### Task statement
Of the records that follow, copy only the lines from the line containing "false := (flt_iff.1 h).2.1" to the line containing "exact BitVec.extractLsb'_append_eq_left", both included, exactly as written.

Stored data:
----------------------------------------

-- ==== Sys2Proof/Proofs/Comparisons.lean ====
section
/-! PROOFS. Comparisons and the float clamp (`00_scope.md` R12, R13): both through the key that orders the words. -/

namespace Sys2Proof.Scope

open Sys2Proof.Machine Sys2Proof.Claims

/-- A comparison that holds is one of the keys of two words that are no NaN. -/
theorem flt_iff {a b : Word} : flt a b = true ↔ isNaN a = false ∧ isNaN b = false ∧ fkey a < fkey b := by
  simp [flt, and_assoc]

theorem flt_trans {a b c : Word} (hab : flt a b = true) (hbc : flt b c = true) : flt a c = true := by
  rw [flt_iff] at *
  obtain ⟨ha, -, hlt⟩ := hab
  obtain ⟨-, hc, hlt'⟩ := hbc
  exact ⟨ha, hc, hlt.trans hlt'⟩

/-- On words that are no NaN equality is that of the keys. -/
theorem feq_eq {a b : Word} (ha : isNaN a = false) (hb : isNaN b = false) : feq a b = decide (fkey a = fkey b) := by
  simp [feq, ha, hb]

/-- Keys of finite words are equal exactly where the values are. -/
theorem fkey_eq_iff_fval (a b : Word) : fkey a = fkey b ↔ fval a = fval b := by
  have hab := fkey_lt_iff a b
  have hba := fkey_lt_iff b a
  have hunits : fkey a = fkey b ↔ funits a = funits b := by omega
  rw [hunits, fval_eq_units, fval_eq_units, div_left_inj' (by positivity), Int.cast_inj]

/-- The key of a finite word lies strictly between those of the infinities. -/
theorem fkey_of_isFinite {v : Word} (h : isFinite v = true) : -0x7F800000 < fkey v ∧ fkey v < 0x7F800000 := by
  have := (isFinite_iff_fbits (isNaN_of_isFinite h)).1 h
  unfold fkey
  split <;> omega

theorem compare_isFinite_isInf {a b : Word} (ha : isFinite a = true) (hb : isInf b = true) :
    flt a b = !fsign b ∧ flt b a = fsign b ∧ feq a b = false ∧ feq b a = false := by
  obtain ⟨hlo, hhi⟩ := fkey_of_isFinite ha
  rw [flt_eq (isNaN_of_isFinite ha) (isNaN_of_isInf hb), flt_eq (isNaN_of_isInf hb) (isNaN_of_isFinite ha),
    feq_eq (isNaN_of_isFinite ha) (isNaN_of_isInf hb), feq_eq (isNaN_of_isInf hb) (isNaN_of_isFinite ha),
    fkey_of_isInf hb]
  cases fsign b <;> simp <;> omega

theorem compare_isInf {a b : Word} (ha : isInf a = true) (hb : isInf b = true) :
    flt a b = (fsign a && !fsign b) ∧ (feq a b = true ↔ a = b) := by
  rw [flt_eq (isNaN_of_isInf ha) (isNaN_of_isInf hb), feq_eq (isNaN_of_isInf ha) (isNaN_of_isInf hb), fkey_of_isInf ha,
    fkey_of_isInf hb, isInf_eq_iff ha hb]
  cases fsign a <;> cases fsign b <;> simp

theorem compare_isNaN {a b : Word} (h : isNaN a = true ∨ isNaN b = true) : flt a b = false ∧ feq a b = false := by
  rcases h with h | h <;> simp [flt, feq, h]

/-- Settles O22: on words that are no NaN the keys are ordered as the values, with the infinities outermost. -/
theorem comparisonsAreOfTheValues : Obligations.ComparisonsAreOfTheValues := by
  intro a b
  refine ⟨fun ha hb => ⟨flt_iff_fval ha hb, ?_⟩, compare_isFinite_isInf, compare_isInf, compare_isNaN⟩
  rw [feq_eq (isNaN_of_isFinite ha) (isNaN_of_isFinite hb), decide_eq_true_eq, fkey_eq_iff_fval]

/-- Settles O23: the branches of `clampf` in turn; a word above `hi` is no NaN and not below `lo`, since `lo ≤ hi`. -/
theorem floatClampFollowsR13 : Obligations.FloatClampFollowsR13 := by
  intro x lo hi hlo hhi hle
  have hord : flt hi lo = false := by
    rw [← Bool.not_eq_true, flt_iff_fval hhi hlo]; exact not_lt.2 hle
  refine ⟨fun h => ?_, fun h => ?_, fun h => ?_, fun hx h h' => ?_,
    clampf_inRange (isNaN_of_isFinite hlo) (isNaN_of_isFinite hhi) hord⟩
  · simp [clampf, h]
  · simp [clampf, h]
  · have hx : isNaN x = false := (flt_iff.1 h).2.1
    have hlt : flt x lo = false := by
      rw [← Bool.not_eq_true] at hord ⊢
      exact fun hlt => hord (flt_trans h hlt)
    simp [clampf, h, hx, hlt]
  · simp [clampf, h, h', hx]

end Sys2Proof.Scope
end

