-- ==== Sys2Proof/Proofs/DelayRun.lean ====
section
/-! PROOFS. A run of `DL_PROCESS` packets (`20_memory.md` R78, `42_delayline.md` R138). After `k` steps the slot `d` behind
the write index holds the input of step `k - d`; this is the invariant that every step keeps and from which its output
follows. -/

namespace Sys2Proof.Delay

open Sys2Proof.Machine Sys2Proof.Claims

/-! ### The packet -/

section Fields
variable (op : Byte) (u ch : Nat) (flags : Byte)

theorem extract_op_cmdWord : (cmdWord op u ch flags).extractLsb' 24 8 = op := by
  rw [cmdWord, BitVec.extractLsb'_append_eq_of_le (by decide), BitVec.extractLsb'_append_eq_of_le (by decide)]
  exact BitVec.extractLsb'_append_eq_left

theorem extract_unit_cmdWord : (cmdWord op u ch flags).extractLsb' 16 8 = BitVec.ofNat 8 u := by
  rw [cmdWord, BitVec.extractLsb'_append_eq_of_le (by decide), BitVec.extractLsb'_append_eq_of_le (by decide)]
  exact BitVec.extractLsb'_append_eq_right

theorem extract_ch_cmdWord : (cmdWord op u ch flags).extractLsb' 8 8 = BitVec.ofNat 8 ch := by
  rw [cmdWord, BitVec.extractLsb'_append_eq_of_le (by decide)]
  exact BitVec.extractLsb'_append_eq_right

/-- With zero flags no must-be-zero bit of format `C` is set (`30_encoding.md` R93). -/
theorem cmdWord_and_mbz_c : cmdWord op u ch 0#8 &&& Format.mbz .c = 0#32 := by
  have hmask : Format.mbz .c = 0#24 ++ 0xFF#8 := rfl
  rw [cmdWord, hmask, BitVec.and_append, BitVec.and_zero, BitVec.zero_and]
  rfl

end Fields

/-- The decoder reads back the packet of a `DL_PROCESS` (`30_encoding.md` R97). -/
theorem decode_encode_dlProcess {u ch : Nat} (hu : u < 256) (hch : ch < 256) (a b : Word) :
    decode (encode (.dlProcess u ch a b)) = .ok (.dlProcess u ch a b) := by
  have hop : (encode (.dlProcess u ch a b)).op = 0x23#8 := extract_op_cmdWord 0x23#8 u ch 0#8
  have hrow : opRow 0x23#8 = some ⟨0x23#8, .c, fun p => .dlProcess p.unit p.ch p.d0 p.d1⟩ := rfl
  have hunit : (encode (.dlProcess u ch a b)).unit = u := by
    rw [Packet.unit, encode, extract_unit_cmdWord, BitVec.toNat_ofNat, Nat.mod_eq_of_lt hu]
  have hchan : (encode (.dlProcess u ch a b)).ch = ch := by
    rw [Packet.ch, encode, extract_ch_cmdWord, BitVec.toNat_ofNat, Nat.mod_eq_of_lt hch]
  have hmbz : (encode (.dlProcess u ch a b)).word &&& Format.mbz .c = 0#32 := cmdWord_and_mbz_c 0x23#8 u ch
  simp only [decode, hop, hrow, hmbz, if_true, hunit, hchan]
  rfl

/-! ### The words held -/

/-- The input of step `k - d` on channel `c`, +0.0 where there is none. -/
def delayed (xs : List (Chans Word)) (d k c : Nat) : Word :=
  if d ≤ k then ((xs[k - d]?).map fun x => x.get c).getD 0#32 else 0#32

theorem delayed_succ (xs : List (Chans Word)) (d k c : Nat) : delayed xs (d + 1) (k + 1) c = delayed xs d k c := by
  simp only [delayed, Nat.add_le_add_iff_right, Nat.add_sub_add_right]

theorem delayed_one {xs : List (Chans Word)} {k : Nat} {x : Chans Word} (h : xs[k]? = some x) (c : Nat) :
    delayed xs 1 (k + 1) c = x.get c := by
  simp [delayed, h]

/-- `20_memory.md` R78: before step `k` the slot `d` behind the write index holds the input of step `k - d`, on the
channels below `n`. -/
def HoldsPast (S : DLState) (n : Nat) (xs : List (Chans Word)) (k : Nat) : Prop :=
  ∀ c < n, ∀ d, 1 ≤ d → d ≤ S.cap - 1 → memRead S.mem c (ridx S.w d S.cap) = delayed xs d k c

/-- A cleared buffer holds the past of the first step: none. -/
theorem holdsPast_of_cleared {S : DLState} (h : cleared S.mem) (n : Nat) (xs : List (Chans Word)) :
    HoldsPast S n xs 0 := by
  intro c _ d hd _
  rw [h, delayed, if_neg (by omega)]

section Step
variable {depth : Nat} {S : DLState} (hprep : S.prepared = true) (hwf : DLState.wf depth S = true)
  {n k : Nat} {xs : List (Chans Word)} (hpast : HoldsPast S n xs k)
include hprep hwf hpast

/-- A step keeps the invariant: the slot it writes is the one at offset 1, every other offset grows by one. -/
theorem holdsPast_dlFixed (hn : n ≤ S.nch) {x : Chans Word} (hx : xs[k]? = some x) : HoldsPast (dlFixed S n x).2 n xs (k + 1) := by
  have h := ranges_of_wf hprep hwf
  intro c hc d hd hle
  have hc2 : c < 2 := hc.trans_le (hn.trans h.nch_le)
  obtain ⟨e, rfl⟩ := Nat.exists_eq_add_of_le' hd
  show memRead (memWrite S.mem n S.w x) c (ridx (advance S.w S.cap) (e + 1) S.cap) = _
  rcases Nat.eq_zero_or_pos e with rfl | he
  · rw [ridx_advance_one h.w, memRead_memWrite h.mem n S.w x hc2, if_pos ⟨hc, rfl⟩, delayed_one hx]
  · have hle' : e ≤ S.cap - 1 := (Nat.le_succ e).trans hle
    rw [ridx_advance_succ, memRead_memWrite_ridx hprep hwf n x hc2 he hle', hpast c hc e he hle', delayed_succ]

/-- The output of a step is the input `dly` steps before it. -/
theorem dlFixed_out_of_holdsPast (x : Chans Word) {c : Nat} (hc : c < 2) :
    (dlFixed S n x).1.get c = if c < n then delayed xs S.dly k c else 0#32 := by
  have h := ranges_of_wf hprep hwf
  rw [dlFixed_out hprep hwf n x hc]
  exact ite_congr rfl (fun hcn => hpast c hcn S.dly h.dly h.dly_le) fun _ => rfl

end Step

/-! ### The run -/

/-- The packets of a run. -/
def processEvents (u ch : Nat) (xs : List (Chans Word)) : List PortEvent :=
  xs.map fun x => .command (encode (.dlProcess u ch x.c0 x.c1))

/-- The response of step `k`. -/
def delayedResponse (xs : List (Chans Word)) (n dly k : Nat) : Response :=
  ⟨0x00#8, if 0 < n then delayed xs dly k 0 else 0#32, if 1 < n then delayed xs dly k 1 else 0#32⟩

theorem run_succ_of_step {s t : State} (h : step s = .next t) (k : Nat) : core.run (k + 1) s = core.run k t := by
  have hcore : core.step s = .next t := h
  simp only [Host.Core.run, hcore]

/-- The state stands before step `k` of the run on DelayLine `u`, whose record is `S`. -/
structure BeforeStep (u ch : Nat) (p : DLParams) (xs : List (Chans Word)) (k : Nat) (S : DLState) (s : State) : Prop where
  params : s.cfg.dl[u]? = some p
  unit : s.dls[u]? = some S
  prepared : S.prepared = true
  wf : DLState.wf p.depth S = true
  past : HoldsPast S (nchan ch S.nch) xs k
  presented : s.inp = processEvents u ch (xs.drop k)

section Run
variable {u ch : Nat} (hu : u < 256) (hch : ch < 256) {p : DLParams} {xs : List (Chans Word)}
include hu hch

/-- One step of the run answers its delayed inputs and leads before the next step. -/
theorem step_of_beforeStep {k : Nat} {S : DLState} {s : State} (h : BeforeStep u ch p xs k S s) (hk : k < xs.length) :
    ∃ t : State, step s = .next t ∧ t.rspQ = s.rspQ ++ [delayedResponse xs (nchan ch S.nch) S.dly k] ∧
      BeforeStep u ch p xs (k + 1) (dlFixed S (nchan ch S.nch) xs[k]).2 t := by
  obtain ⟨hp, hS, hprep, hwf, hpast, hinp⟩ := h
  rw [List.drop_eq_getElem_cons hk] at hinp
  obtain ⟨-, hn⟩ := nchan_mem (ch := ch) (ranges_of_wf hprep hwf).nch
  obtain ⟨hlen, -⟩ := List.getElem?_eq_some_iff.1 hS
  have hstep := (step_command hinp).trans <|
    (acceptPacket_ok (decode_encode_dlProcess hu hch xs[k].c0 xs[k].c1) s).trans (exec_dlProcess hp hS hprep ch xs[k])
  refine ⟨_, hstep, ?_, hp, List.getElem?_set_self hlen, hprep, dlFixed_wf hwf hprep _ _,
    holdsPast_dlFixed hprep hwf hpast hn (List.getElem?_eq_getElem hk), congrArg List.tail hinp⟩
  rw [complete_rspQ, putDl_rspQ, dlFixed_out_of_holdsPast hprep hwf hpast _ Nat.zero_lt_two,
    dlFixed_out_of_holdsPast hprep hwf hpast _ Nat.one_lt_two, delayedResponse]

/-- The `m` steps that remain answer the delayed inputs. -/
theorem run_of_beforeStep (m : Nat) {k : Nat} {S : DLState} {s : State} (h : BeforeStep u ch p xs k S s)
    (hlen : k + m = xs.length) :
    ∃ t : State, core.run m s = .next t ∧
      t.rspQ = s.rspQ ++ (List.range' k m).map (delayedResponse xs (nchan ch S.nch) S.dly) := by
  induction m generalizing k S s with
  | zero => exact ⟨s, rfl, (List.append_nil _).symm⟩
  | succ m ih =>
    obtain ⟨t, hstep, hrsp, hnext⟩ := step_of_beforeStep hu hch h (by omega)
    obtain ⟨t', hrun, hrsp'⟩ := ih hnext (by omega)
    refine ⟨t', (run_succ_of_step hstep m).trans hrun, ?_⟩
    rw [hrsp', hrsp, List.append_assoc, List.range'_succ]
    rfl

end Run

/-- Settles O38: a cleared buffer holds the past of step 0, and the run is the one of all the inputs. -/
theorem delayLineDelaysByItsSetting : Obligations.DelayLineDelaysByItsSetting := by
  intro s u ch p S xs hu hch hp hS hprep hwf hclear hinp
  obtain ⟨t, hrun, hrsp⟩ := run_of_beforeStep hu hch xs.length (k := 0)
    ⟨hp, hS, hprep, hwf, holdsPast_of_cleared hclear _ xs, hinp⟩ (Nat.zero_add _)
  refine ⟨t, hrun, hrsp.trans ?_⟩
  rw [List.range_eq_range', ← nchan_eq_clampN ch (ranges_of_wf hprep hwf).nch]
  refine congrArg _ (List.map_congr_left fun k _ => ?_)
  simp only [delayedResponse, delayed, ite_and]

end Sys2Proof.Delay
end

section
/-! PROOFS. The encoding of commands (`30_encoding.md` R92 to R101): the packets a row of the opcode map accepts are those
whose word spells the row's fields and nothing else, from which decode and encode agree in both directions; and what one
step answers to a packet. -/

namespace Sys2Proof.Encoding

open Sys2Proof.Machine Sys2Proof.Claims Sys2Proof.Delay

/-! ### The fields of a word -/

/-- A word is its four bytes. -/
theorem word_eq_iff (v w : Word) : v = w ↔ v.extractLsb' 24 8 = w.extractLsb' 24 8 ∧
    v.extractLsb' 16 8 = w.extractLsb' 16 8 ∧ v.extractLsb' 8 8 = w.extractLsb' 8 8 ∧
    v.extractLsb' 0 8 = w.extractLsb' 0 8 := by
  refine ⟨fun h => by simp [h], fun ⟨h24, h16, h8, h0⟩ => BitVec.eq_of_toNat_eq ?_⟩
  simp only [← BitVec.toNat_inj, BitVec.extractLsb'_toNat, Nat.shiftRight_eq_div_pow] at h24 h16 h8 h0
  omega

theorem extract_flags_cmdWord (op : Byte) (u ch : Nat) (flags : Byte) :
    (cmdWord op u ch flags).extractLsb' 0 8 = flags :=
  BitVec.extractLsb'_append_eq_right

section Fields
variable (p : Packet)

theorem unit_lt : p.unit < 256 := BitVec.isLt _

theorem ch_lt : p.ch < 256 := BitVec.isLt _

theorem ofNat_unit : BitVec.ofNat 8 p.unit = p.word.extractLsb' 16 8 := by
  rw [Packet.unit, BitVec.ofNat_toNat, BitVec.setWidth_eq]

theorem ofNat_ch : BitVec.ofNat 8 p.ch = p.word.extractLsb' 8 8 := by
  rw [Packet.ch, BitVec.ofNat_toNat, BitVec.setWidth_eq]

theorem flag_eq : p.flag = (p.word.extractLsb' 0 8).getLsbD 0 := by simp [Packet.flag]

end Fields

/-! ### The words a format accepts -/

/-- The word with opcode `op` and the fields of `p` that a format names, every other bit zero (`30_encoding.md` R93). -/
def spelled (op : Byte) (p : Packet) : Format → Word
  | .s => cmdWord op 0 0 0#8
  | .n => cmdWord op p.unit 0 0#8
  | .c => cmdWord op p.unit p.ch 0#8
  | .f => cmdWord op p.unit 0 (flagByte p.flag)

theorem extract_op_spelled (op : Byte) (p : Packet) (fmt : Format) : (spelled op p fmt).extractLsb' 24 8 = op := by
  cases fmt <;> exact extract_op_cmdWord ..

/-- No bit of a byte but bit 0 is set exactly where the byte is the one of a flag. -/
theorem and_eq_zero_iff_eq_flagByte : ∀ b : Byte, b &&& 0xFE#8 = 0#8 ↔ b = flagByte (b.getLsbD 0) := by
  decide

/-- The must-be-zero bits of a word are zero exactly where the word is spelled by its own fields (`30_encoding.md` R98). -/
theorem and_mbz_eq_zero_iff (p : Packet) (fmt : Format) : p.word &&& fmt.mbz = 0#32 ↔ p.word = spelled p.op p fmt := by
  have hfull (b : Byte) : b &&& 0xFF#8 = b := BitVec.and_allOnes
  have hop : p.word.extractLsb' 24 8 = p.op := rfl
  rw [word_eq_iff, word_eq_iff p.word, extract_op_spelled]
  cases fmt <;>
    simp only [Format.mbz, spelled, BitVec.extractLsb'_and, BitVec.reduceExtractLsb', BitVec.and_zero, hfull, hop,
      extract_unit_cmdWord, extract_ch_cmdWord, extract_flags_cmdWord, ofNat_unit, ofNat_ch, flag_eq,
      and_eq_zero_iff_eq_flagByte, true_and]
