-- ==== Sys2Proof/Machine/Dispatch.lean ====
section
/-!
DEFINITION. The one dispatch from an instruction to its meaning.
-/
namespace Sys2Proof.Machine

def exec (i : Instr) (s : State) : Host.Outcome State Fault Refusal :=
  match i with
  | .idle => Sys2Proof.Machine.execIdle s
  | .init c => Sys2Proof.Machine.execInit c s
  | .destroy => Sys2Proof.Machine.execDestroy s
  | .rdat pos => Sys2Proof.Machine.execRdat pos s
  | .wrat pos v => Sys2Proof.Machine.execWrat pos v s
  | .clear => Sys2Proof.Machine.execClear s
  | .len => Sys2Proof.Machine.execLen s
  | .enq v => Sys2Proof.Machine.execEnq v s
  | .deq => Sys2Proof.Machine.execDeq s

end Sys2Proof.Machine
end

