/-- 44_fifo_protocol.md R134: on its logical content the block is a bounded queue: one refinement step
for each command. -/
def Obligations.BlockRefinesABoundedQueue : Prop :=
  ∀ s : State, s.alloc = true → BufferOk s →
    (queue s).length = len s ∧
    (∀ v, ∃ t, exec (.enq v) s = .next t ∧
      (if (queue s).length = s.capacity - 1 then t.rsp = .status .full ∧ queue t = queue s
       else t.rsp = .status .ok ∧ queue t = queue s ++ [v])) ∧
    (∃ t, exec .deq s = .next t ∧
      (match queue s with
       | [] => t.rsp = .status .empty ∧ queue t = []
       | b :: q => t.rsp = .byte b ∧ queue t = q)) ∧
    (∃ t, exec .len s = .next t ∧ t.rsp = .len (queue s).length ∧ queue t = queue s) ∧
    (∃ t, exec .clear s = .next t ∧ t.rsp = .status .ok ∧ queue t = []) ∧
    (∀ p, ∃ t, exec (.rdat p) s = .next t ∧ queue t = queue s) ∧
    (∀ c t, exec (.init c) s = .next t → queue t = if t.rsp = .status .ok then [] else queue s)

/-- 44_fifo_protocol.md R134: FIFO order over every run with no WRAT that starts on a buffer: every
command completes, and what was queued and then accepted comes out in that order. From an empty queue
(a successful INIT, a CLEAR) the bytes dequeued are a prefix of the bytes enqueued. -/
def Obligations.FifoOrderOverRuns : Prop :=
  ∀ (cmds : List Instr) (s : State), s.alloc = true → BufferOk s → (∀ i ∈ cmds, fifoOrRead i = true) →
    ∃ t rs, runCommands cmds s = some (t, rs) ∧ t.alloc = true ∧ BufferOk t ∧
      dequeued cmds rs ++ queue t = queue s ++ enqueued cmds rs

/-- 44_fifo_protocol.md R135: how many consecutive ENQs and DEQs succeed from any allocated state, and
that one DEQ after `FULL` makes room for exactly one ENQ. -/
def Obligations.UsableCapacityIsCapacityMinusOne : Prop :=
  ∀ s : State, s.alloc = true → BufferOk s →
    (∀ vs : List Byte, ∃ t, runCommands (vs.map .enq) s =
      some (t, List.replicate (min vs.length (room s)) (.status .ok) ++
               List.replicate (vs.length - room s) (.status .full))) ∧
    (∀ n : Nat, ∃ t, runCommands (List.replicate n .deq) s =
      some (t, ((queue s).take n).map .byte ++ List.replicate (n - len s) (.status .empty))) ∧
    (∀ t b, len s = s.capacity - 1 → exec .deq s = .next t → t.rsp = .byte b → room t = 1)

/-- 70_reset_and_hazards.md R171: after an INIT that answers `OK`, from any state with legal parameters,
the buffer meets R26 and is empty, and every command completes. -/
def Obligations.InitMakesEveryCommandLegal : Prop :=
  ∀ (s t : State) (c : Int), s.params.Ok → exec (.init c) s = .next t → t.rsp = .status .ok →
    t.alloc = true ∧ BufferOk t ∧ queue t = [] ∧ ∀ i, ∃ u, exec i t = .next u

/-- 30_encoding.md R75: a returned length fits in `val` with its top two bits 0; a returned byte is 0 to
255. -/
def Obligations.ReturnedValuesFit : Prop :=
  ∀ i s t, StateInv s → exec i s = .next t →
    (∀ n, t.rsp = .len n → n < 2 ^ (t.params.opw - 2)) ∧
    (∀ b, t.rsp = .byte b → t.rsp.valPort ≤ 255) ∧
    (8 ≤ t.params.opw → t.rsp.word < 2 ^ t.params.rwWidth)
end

----------------------------------------

### Result below
  · have hx : isNaN x = false := (flt_iff.1 h).2.1
    have hlt : flt x lo = false := by
      rw [← Bool.not_eq_true] at hord ⊢
      exact fun hlt => hord (flt_trans h hlt)
    simp [clampf, h, hx, hlt]
  · simp [clampf, h, h', hx]

end Sys2Proof.Scope
end

-- ==== Sys2Proof/Proofs/DelayRun.lean ====
section
/-! PROOFS. A run of `DL_PROCESS` packets (`20_memory.md` R78, `42_delayline.md` R138). After `k` steps the slot `d` behind
the write index holds the input of step `k - d`; this is the invariant that every step keeps and from which its output
follows. -/

namespace Sys2Proof.Delay

open Sys2Proof.Machine Sys2Proof.Claims

/-! ### The packet -/

section Fields
variable (op : Byte) (u ch : Nat) (flags : Byte)

theorem extract_op_cmdWord : (cmdWord op u ch flags).extractLsb' 24 8 = op := by
  rw [cmdWord, BitVec.extractLsb'_append_eq_of_le (by decide), BitVec.extractLsb'_append_eq_of_le (by decide)]
  exact BitVec.extractLsb'_append_eq_left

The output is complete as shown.